Sergei Mikhailovich Prokudin-Gorskii foresaw how color was the future for photography. Determined to document the Russian Empire in its true light, he traveled throughout the land while taking 3 photos per scene with a red, green, and blue filter. Although he was never able to see his exposures used to create colored images, the RGB glass plate negatives he left behind were eventually able to be used to reconstruct color pictures of his photographed scenes. This project revives his vision by computationally aligning the RGB glass exposures to reproduce the images in their true colors.
To align the 3 exposures for each scene, my main strategy was to continuously overlay the red and green exposures on top of the blue one before using an image matching metric to determine which alignment was the best (metrics discussed further below). For small (.jpg) images, I iteratively searched through a 30 by 30 range of displacements (maximum offset of 15 pixels on each side of the blue image). However, this approach was far too inefficient for large (.tif) images, so I implemented an image pyramid to speed up the process. I found that 6 levels for the image pyramid worked extremely well and was relatively fast (less than 30 seconds) for each of the images. The recursive pyramid scheme first searched through a 128 by 128 range of displacements around the image scaled down by a factor of 32. Taking the resulting displacement vector and scaling it by 2, it then did a 64 by 64 search around that displacement for the original image scaled down by 16. Continuing this process until the base case, a 4 by 4 search on the original image using the previous recursive frame's displacement vector.

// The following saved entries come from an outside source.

/-- R47, R49, R51, R60: a few words written out from the encoding tables.  Two clauses are the model's choice: a lone
8-bit word is read as a byte at a length position (notes/assumptions/13.md, DESIGN CHOICE), and the decoder rejects
the min-code-size byte 9 by name (notes/assumptions/12.md, DEDUCED). -/
def Obligations.WordsDecodeAsTheTablesSay : Prop :=
  decodeTableWord 8 0 = some .bTerm ∧ decode (.byte .length 3#8) = .instr (.bLen 3#8) ∧
    decode (.byte .mcs 2#8) = .instr (.bMcs 2#8) ∧ decode (.byte .mcs 9#8) = .reject (.badMinCodeSize 9#8) ∧
    decode (.byte .data 0x44#8) = .instr (.bData 0x44#8) ∧
    decodeBits (.afterClear 2) [false, false, true] = .ok (.clr, []) ∧
    decodeBits (.afterClear 2) [true, false, true, false] = .ok (.eoi, [false]) ∧
    decodeBits (.afterClear 2) [true, true, false] = .ok (.lit 3#8, []) ∧
    decodeBits (.afterClear 2) [false, true, true] = .ok (.illNoPrev 6#12, []) ∧
    decodeBits (.afterClear 2) [true, true, true] = .ok (.illRange 7#12, [])

/-! ## Steps -/

/-- A step runs the instruction that is next: the step the encoder's state selects, what the decoder finds, or the host's
move, a command or a write of one cell of `IDX` between commands (R36, R42); the schedule moves on by one entry.  The
model's choices in it: which agent moves (notes/assumptions/3.md, DESIGN CHOICE); one framing byte or one code a step
of DEC (notes/assumptions/8.md, DESIGN CHOICE); a min-code-size byte that the table rejects runs as B-MCS
(notes/assumptions/12.md, DEDUCED); the host's moves wait in a queue, which a move leaves when it is made
(notes/assumptions/2.md, DESIGN CHOICE). -/
def Obligations.StepRunsTheNextInstruction : Prop :=
  ∀ s : State,
    (s.nextAgent = some .enc → step s = exec (selectEnc s.enc.view) s.nextTurn) ∧
    (∀ r i, s.nextAgent = some .dec → s.dec.fetch = .raw r → decode r = .instr i → step s = exec i s.nextTurn) ∧
    (∀ r b, s.nextAgent = some .dec → s.dec.fetch = .raw r → decode r = .reject (.badMinCodeSize b) →
      step s = exec (.bMcs b) s.nextTurn) ∧
    (∀ r rest, s.nextAgent = some .host → s.hostq = .encode r :: rest →
      step s = exec (.encode r) { s.nextTurn with hostq := rest }) ∧
    (∀ r rest, s.nextAgent = some .host → s.hostq = .decode r :: rest →
      step s = exec (.decode r) { s.nextTurn with hostq := rest }) ∧
    (∀ pos v rest, s.nextAgent = some .host → s.hostq = .writeIdx pos v :: rest →
      ∃ idx, step s = .next { s.nextTurn with hostq := rest, dec := { s.dec with idx := idx } } ∧
        ∀ a, Memory.read idx a = if a = pos then some v else Memory.read s.dec.idx a) ∧
    (s.nextAgent = none → step s = .next s)

/-- R80, R81, R83: the machine's steps on framing bytes and codes add up to the pseudocode's `DecStep`.  The model's
choices in it: the count of at most five is in the model's own step, one framing byte or one code
(notes/assumptions/8.md, DESIGN CHOICE); and where the pseudocode gives no sequence or the width is illegal, in
states that no run reaches, the machine stops (notes/assumptions/11.md, DESIGN CHOICE). -/
def Obligations.StepsRefineDecStep : Prop :=
  ∀ s : State, s.dec.phase = .run → s.dec.started = true →
    (∀ u, s.dec.decStep = some u →
      ∃ k, 1 ≤ k ∧ k ≤ 5 ∧
        Host.Core.run Sys2Proof.core k (s.onlyFor .dec k) = .next { s with sched := [], dec := u }) ∧
    (s.dec.decStep = none →
      ∃ k, 1 ≤ k ∧ k ≤ 5 ∧ ∃ f, Host.Core.run Sys2Proof.core k (s.onlyFor .dec k) = .fault f)

/-! ## The invariant -/

/-- The invariant holds at power-on. -/
def Obligations.InvariantHoldsAtReset : Prop := State.reset.Inv

/-- R17, R19, R27, R28, R76, R77, R96: every step keeps the invariant, from every state that has it. -/
def Obligations.StepKeepsTheInvariant : Prop := ∀ s t : State, s.Inv → step s = .next t → t.Inv

/-- From every state with the invariant a step answers a next state: no broken chain, no illegal width, no busy unit, no
step that is not selected.  It rests on the model's schedule (notes/assumptions/3.md), under which no command is
issued to a running unit; the stops it rules out are the model's (notes/assumptions/9.md, 10.md, 11.md). -/
def Obligations.StepFromInvariantNeverStops : Prop := ∀ s : State, s.Inv → ∃ t, step s = .next t

/-! ## Widths (70_reset_and_hazards.md R116 to R118) -/

/-- R116: in legal registers the width grows exactly when the insertion passes a power of two: the encoder's miss that
inserts code `2^w`, and the decoder's insertion of code `2^w - 1`, for `w` at most 11. -/
def Obligations.WidthGrowsAtPowersOfTwo : Prop :=
  (∀ u : EncUnit, u.regs.Legal → u.regs.nextCode.toNat < 4096 →
    u.growWidth.regs.width.toNat =
        (if u.regs.nextCode.toNat = 2 ^ u.regs.width.toNat then u.regs.width.toNat + 1 else u.regs.width.toNat) ∧
      (u.regs.nextCode.toNat = 2 ^ u.regs.width.toNat → u.regs.m.toNat + 1 ≤ u.regs.width.toNat ∧
        u.regs.width.toNat ≤ 11)) ∧
  ∀ (u : DecUnit) (f : Index), u.regs.Legal → u.regs.prevValid = true → u.regs.nextCode.toNat < 4096 →
    (u.insert f).regs.width.toNat =
        (if u.regs.nextCode.toNat + 1 = 2 ^ u.regs.width.toNat ∧ u.regs.width.toNat ≤ 11 then
          u.regs.width.toNat + 1
        else u.regs.width.toNat)

/-- R117, R118: when the decoder is one entry behind the encoder, or both tables are empty, the two widths agree; when
both have the same `next_code` they differ exactly at a power of two `2^w` with `m + 1 <= w <= 11`, and then the
decoder's is one bit wider. -/
def Obligations.EncoderAndDecoderWidthsAgree : Prop :=
  ∀ (e : EncRegs) (d : DecRegs), e.Legal → d.Legal → e.m = d.m →
    (d.nextCode.toNat + 1 = e.nextCode.toNat → e.width.toNat = d.width.toNat) ∧
    (e.nextCode.toNat = e.eoiCode.toNat + 1 → d.nextCode.toNat = d.eoiCode.toNat + 1 →
      e.width.toNat = d.width.toNat) ∧
    (d.nextCode.toNat = e.nextCode.toNat →
      ((∃ w, e.m.toNat + 1 ≤ w ∧ w ≤ 11 ∧ e.nextCode.toNat = 2 ^ w) → d.width.toNat = e.width.toNat + 1) ∧
        ((¬ ∃ w, e.m.toNat + 1 ≤ w ∧ w ≤ 11 ∧ e.nextCode.toNat = 2 ^ w) → d.width.toNat = e.width.toNat))

/-! ## Whole-command rules -/

/-- R62, R55, R78: an ENCODE of a legal record is in RUN for `n` steps of the encoder and DONE after `n + 1`, with `OUT`
the framing of at least 2 and at most `3n + 3` data bytes. -/
def Obligations.EncodeEndsAfterItsSteps : Prop :=
  ∀ (r : EncodeRecord) (s t : State), r.wf = true → exec (.encode r) s = .next t →
    (∀ k, k ≤ r.S.length →
      ∃ u : State, Host.Core.run Sys2Proof.core k (t.onlyFor .enc k) = .next u ∧ u.enc.phase = .run) ∧
    ∃ u : State,
      Host.Core.run Sys2Proof.core (r.S.length + 1) (t.onlyFor .enc (r.S.length + 1)) = .next u ∧
        u.enc.phase = .done ∧ u.enc.cause = .none ∧ u.enc.regs.inPos = r.S.length ∧
        ∃ d : List Byte, u.enc.out = frame r.m d ∧ u.enc.outLen = 2 + d.length + (d.length + 254) / 255 ∧
          2 ≤ d.length ∧ d.length ≤ 3 * r.S.length + 3

/-- R62: every DECODE ends, in DONE or FAULT, after a number of the model's steps (one framing byte or one code each)
bounded by the length of its data; and in the steps of the pseudocode, after at most `8 * (L_src - p0) / 3 + 2`.  The
bound in the model's own steps is the model's (notes/assumptions/8.md); the bound in pseudocode steps is the
spec's. -/
def Obligations.DecodeEndsWithinItsBound : Prop :=
  ∀ (r : DecodeRecord) (s t : State), exec (.decode r) s = .next t →
    (∃ k, k ≤ 11 * (r.src.length - r.p0) / 3 + 2 ∧
      ∃ u : State, Host.Core.run Sys2Proof.core k (t.onlyFor .dec k) = .next u ∧
        (u.dec.phase = .done ∨ u.dec.phase = .fault)) ∧
    ∀ b, r.src[r.p0]? = some b → 2 ≤ b.toNat → b.toNat ≤ 8 →
      ∃ k, k ≤ 8 * (r.src.length - r.p0) / 3 + 2 ∧
        ∃ u, (t.dec.start b).decSteps k = some u ∧ (u.phase = .done ∨ u.phase = .fault)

Euclidean Distance (L2 Norm): This was the first metric I tried, where the displacement vector that led to the lowest difference in corresponding pixel values would be the classifsied as the best alignment. This was unsurprisingly the worst metric, likely due to how brightness and contrast could vary between glass negatives, slight noise could introduce big penalties to what should be well-aligned images, and in general RGB values may not be close in value to each other in the actual image.
Normalized Cross-Correlation: This was the second metric I tried, where the displacement vector that led to the highest NCC score (closest match across normalized pixel values) would be classified as the best alignment. However, it still didn't quite work that well. This was likely due to how real images tend to have varying RGB values per pixel. For instance, a green bush would have a high green value but low red and blue values, but NCC would punish an alignment that matched a high green value to a low blue value.

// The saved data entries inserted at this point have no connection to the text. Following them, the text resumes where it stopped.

-- ==== Sys2Proof/Laws/Widths.lean ====
section
/-! SUPPORT. Laws/Widths.lean: the number of bits of a value (41_encoder.md R76), in the form the width rules use. -/

namespace Sys2Proof

theorem bitlen_le_iff (v w : Nat) : bitlen v ≤ w ↔ v < 2 ^ w := by
  by_cases h : v = 0
  · subst h; simp [bitlen]
  · rw [bitlen, if_neg h, Nat.add_one_le_iff, Nat.log2_lt h]

theorem lt_bitlen_iff (v w : Nat) : w < bitlen v ↔ 2 ^ w ≤ v := by
  rw [← Nat.not_le, bitlen_le_iff, Nat.not_lt]

theorem lt_two_pow_bitlen (v : Nat) : v < 2 ^ bitlen v := (bitlen_le_iff v _).mp (Nat.le_refl _)

theorem bitlen_mono {v w : Nat} (h : v ≤ w) : bitlen v ≤ bitlen w :=
  (bitlen_le_iff v _).mpr (Nat.lt_of_le_of_lt h (lt_two_pow_bitlen w))

/-- A value between two powers of two. -/
theorem bitlen_eq {v w : Nat} (h1 : 2 ^ w ≤ v) (h2 : v < 2 ^ (w + 1)) : bitlen v = w + 1 := by
  have := (bitlen_le_iff v (w + 1)).mpr h2
  have := (lt_bitlen_iff v w).mpr h1
  omega

/-- The number of bits grows, by one, exactly at a power of two. -/
theorem bitlen_succ (v : Nat) : bitlen (v + 1) = if v + 1 = 2 ^ bitlen v then bitlen v + 1 else bitlen v := by
  have h := lt_two_pow_bitlen v
  split
  · next he =>
    exact bitlen_eq (by omega) (by rw [Nat.pow_succ]; have := Nat.two_pow_pos (bitlen v); omega)
  · next he =>
    have := (bitlen_le_iff (v + 1) (bitlen v)).mpr (by omega)
    have := bitlen_mono (Nat.le_succ v)
    rw [Nat.succ_eq_add_one] at this
    omega

end Sys2Proof
end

Normalized Cross-Correlation with Edge Detection: This was by far the best metric for alignment since it used edges detected within the images to align them rather than the pixel values, and each RGB pane tended to share the same edge features with each other. I implemented this by first converting each image into a black and white version with just the edges using Canny edge detection before using the same NCC metric as above to find the best displacement vector alignment. I also experimented with Euclidean Distance with Edge Detection, and for the few .jpg images I used, it produced the same result as NCC with Edge Detection.
I implemented automatic border cropping using Canny edge detection. After converting the image into a black and white version with just edges (same process as the last image matching metric), I scanned the borders of the image and looked for rows or columns that were in the 75th percentile for white pixels within their respective region (top, bottom, left, right). By cropping the image at these rows and columns, the sections of the color image that were removed would likely contain the harsh borders. Interestingly, I originally tried to just scan for the 75th percentile of white pixels across the entire image as opposed to just within a certain region of the image. For most images, this worked extremely well and often even better than the current version since it was less aggressive in its cropping and would leave more of the image intact. However, some images with lots of edges within the body of the scene would interfere with the percentile threshold and leave at least 1 side with the harsh border. This caused me to make the white-value comparisons more granular so top edges would only be compared with each other, and this process would apply to the rest of the 3 edges.